(Stored data)

-- ==== Sys2Proof/Word.lean ====
section
/-!
DEFINITION. The word types of the model: a register is 64 bits (R9), memory is addressed by the byte,
and a command packet is 64 bytes (R258).
-/
namespace Sys2Proof

/-- One byte of memory. -/
abbrev Byte := BitVec 8

/-- One register (R9). -/
abbrev Word := BitVec 64

/-- One 64-byte command packet; bit `8 * k + j` is bit `j` of byte `k` (R8, R258). -/
abbrev Packet := BitVec 512

end Sys2Proof
end

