-- ==== Sys2Proof/Syntax.lean ====
section
/-!
DEFINITION. The commands of the block: one constructor for each row of spec/opcode_table.json, with the
operands that an occurrence of it carries. A row of the host's command set names the open command it is the
effect of by its sequence number; an arrival carries the packet; a timer names the unit it belongs to. The rows stand in the order of
the table, but that some, and those without operands, come last: Lean compiles a constructor with operands only among the first 245.
-/
namespace Sys2Proof
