-- ==== Sys2Proof/Machine/Registers.lean ====
section
/-!
DEFINITION. The BAR0 register tables of the spec (R6, R9–R11, R16 and each block's own register rule): for every
register its offset, its copies, and its fields with access code, reset value and the range a write may set.
Bits that no field covers are reserved: they read as zero and ignore writes (R10).
-/
namespace Sys2Proof.Machine

/-- The access codes of R11. -/
inductive Access where
  | ro | rw | wo | w1c | rc | rwl
  deriving DecidableEq, Repr

/-- One field of a register: its place, its access code, its reset value, and the values a write may set (R11). -/
structure FieldSpec where
  lo : Nat
  len : Nat
  acc : Access
  reset : Nat := 0
  min : Nat := 0
  max : Nat := 2 ^ 64
  unit : Nat := 1
  deriving DecidableEq, Repr

/-- One register, or `n` copies of it `stride` bytes apart. `perFn`: one copy for each function (R289, R566). -/
structure RegSpec where
  base : Nat
  n : Nat := 1
  stride : Nat := 8
  perFn : Bool := false
  fields : List FieldSpec := []
  deriving DecidableEq, Repr

/-- A field named by its register and its place there. -/
structure FieldRef where
  reg : RegSpec
  lo : Nat
  len : Nat
  deriving DecidableEq, Repr

namespace Reg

■ **HOW TO COMPLETE THIS TASK**
For this exercise, output exactly the lines above from the line with "-- ==== Sys2Proof/Syntax.lean" to the line with "set (R11). -/", counting both, and leave out the rest.

■ **YOUR SOLUTION**
-- ==== Sys2Proof/Syntax.lean ====
section
/-!
DEFINITION. The commands of the block: one constructor for each row of spec/opcode_table.json, with the
operands that an occurrence of it carries. A row of the host's command set names the open command it is the
effect of by its sequence number; an arrival carries the packet; a timer names the unit it belongs to. The rows stand in the order of
the table, but that some, and those without operands, come last: Lean compiles a constructor with operands only among the first 245.
-/
namespace Sys2Proof
-- ==== Sys2Proof/Machine/Registers.lean ====
section
/-!
DEFINITION. The BAR0 register tables of the spec (R6, R9–R11, R16 and each block's own register rule): for every
register its offset, its copies, and its fields with access code, reset value and the range a write may set.
Bits that no field covers are reserved: they read as zero and ignore writes (R10).
-/
namespace Sys2Proof.Machine

/-- The access codes of R11. -/
inductive Access where
  | ro | rw | wo | w1c | rc | rwl
  deriving DecidableEq, Repr

/-- One field of a register: its place, its access code, its reset value, and the values a write may set (R11). -/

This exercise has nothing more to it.